Sitting by a river on a lazy summer day, the sky is a beautiful blue overhead. Lush greenery spread in the bank. The river is alive: miners, coots and water gulls make a fuss at the water’s edge.
Amongst this truly idyllic sight, the most striking are the bright blue hues: on the bodies of dragonflies, the feathers of mallard drakes, and the alluring feathers of any fast-moving kingfisher patrolling the river.
These creatures glow with the same distinctive blue color we see in peacock feathers and Amazon butterflies. It’s a jewel-like, metallic color that serves a special purpose: to help these creatures stand out against their comparatively dull environment.
But how do these plants and animals get their magical blue shimmer? A true blue pigment is actually relatively rare in nature, so plants and animals do tricks with light to produce this glowing effect.
complex molecules
In the natural world, we come across blue pigments less often than red, green or black pigments, because the molecules that reflect blue light are inherently more complex.
Zuzana J / Unsplash
To produce a particular colour, molecules must absorb all the light they do not reflect. For blue pigments this means absorbing red light, which has less energy than blue light. But low-energy light is harder to absorb, so any molecule that reflects blue has to work harder to absorb red light.
The molecules that accommodate this process are large and complex, making them more resource-heavy for organisms to produce. So they are less likely to rise and persist through the long slog of evolution – they are often too expensive for organisms to sustain the survival of the fittest.
Many plants and animals that are blue have evolved this way for an important reason—perhaps to entice a particular pollinator, to attract a mate, or to warn a predator. For example, cornflowers are blue to attract insect pollinators, and use a complex arrangement of molecules to customize the molecule that makes a rose red so that it reflects blue light.
Read more: The secret of the blue flower: the existence of nature’s rare color from the eyes of the bee
a trick of mother nature
Rather than develop complex molecules that absorb red light, nature has devised another trick that produces blue – the process we have to thank for the iridescent blues that produce much of the blueness of the living world. constitute.
The shimmering blue organic material is composed of the same components as the back of any beetle, bird feathers or plant fruit (mostly the biomolecules chitin, keratin and cellulose, respectively). But these materials are essentially transparent. It is the structure of their surfaces that makes them appear blue.

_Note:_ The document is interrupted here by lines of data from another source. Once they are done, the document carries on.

-- ==== Sys2Proof/Laws/KeepsCmds.lean ====
section
/-!
SUPPORT. The preservation lemmas of the drains, host, links, power, security and updates.
-/
namespace Sys2Proof.Machine

theorem dropMsg_keeps {s0 : State} {s : State} {i : Nat} (h0 : Keeps s0 s) : Keeps s0 (dropMsg s i) :=
  keeps_up h0 rfl rfl rfl rfl rfl

theorem onMsg_keeps {s0 : State} {s : State} {i : Nat} {t : Nat} {f : State → DieMsg → State} (h0 : Keeps s0 s) (h1 : ∀ v0 v1, Keeps s0 v0 → Keeps s0 (f v0 v1)) : Keeps s0 (onMsg s i t f) := by
  unfold onMsg
  repeat' first
    | with_reducible first
      | assumption | refine dropMsg_keeps ?_ | refine h1 _ _ ?_
    | split

theorem sendInv_keeps {s0 : State} {s : State} {l : Nat} {v : BitVec 4} {flag : Bool} (h0 : Keeps s0 s) : Keeps s0 (sendInv s l v flag) := by
  unfold sendInv
  repeat' first
    | with_reducible first
      | assumption | refine dirBump_keeps ?_ | refine sendMsg_keeps ?_ | refine keeps_ite ?_ ?_
      | refine keeps_ite1 ?_ ?_ | refine keeps_foldl (fun _ _ _ => ?_) ?_ | refine keeps_forUp (fun _ _ _ => ?_) ?_
      | refine keeps_fold1 (fun _ _ _ => ?_) ?_ | refine keeps_foldRead (fun _ _ _ => ?_) ?_
      | refine keeps_foldMap (fun _ _ _ => ?_) ?_ | refine keeps_foldAcc (fun _ _ _ => ?_) ?_
      | refine keeps_foldWr (fun _ _ _ => ?_) ?_ | refine keeps_forUpWr (fun _ _ _ => ?_) ?_
      | refine keeps_foldAcc1 (fun _ _ _ => ?_) ?_
    | split | intro _ | dsimp only | fail_if_no_progress (with_reducible refine keeps_up ?_ rfl rfl rfl rfl rfl)
    | fail_if_no_progress (with_reducible refine keeps_mk ?_ id rfl rfl (Nat.le_add_right _ _) (Nat.le_refl _))
    | fail_if_no_progress (with_reducible refine keeps_mk ?_ (wf_filter _) rfl rfl (Nat.le_refl _) (Nat.le_refl _))
    | fail_if_no_progress (with_reducible refine keeps_mk ?_ (wf_cellsSet _ _) rfl rfl (Nat.le_refl _) (Nat.le_refl _))
    | fail_if_no_progress (with_reducible refine keeps_mk ?_ (fun _ => rfl) rfl rfl (Nat.le_refl _) (Nat.le_refl _))

theorem settleDir_keeps {s0 : State} {s : State} {l : Nat} (h0 : Keeps s0 s) : Keeps s0 (settleDir s l) := by
  unfold settleDir
  repeat' first
    | with_reducible first
      | assumption | refine sendMsg_keeps ?_
    | split | fail_if_no_progress (with_reducible refine keeps_up ?_ rfl rfl rfl rfl rfl)

theorem readDirect_keeps {s0 : State} {s : State} {m : DieMsg} (h0 : Keeps s0 s) : Keeps s0 (readDirect s m) := by
  unfold readDirect
  repeat' first
    | with_reducible first
      | assumption | refine readLine_keeps ?_ | refine sendMsg_keeps ?_

theorem dirFill_keeps {s0 : State} {s : State} {m : DieMsg} {e : DirEntry} {isNew : Bool} (h0 : Keeps s0 s) : Keeps s0 (dirFill s m e isNew) :=
  keeps_up h0 rfl rfl rfl rfl rfl

theorem readAtK_keeps {s0 : State} {s : State} {i : Nat} {m : DieMsg} (h0 : Keeps s0 s) : Keeps s0 (readAtK s i m) := by
  unfold readAtK
  repeat' first
    | with_reducible first
      | assumption | refine dirBump_keeps ?_ | refine dirFill_keeps ?_ | refine dropMsg_keeps ?_
      | refine mapDir_keeps ?_ | refine readDirect_keeps ?_ | refine sendInv_keeps ?_ | refine keeps_ite ?_ ?_
    | split

theorem filterInc_keeps {s0 : State} {s : State} {l : Nat} (h0 : Keeps s0 s) : Keeps s0 (filterInc s l) := by
  unfold filterInc
  repeat' first
    | with_reducible first
      | assumption | refine State_setDie_keeps ?_ | refine dirBump_keeps ?_ | refine keeps_ite ?_ ?_

theorem readAtHome_keeps {s0 : State} {s : State} {m : DieMsg} (h0 : Keeps s0 s) : Keeps s0 (readAtHome s m) := by
  unfold readAtHome
  repeat' first
    | with_reducible first
      | assumption | refine filterInc_keeps ?_ | refine readLine_keeps ?_ | refine sendMsg_keeps ?_
      | refine keeps_ite ?_ ?_

theorem readBack_keeps {s0 : State} {s : State} {m : DieMsg} (h0 : Keeps s0 s) : Keeps s0 (readBack s m) := by
  unfold readBack
  repeat' first
    | with_reducible first
      | assumption | refine deliverLine_keeps ?_ | refine fillPrefetch_keeps ?_ | refine installLine_keeps ?_
      | refine mapDir_keeps ?_ | refine settleDir_keeps ?_
    | split

theorem writeAtHome_keeps {s0 : State} {s : State} {i : Nat} {m : DieMsg} (h0 : Keeps s0 s) : Keeps s0 (writeAtHome s i m) := by
  unfold writeAtHome
  repeat' first
    | with_reducible first
      | assumption | refine dropMsg_keeps ?_ | refine heronDiscard_keeps ?_ | refine homeStore_keeps ?_
      | refine sendMsg_keeps ?_ | refine writeMem_keeps ?_ | refine keeps_ite ?_ ?_ | refine keeps_ite1 ?_ ?_
      | refine keeps_foldl (fun _ _ _ => ?_) ?_ | refine keeps_forUp (fun _ _ _ => ?_) ?_
      | refine keeps_fold1 (fun _ _ _ => ?_) ?_ | refine keeps_foldRead (fun _ _ _ => ?_) ?_
      | refine keeps_foldMap (fun _ _ _ => ?_) ?_ | refine keeps_foldAcc (fun _ _ _ => ?_) ?_
      | refine keeps_foldWr (fun _ _ _ => ?_) ?_ | refine keeps_forUpWr (fun _ _ _ => ?_) ?_
      | refine keeps_foldAcc1 (fun _ _ _ => ?_) ?_
    | split | intro _ | dsimp only | fail_if_no_progress (with_reducible refine keeps_up ?_ rfl rfl rfl rfl rfl)
    | fail_if_no_progress (with_reducible refine keeps_mk ?_ id rfl rfl (Nat.le_add_right _ _) (Nat.le_refl _))
    | fail_if_no_progress (with_reducible refine keeps_mk ?_ (wf_filter _) rfl rfl (Nat.le_refl _) (Nat.le_refl _))
    | fail_if_no_progress (with_reducible refine keeps_mk ?_ (wf_cellsSet _ _) rfl rfl (Nat.le_refl _) (Nat.le_refl _))
    | fail_if_no_progress (with_reducible refine keeps_mk ?_ (fun _ => rfl) rfl rfl (Nat.le_refl _) (Nat.le_refl _))

theorem writeBack_keeps {s0 : State} {s : State} {m : DieMsg} (h0 : Keeps s0 s) : Keeps s0 (writeBack s m) := by
  unfold writeBack
  repeat' first
    | with_reducible first
      | assumption | refine heronRetire_keeps ?_ | refine keepSegs_keeps ?_
    | split

theorem invAtK_keeps {s0 : State} {s : State} {m : DieMsg} (h0 : Keeps s0 s) : Keeps s0 (invAtK s m) := by
  unfold invAtK
  repeat' first
    | with_reducible first
      | assumption | refine dirBump_keeps ?_ | refine mapDir_keeps ?_ | refine sendInv_keeps ?_
      | refine sendMsg_keeps ?_ | refine settleDir_keeps ?_
    | split | dsimp only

Instead of smooth and continuous materials, such surfaces are structured with layers and ridges – or small spheres. These patterns create new surfaces that interact differently with the light falling on them.
Michael Reilly/Shutterstock
These repeating patterns are so small that a wavelength of blue light, which is just 450 nanometers wide, spans the two pattern elements. It is this match between the subtle material patterning and the width of the wavelength of light that is important in deciding which colors of the spectrum are reflected back to the naked eye.
Nature’s subtle patterning has been honed by evolution to be perfectly in sync with blue light. Even though only a small portion of the blue light is reflected, with the rest passing through the transparent material, the additive effect is so strong that only a few repetitions of the pattern reflect the maximum amount of blue light – compared to two or three pigments. Times stronger reflection The remaining colors in white light are erased by the black pigment that lies beneath the surface.
rox middleton, author provided
This amazing effect is found in every shimmering material. It is also present in beetles, seaweed, fruit, magpie, begonia and even in the luster of bullseye flowers.
Read more: Bright Skies Named Color of the Year – Here’s Why There’s So Much More in the Sky Than Blue
While this spectacular effect can be produced in any color – by altering the spacing of the pattern elements – it is remarkably prevalent in blue.
The production of these apparently complex surfaces is actually easier than producing natural pigment molecules that can absorb red light. It’s so effective, in fact, that the resulting brilliant, shimmering blue reflects off hundreds of different surfaces across the natural world.
This article is republished from – The Conversation – Read the – original article.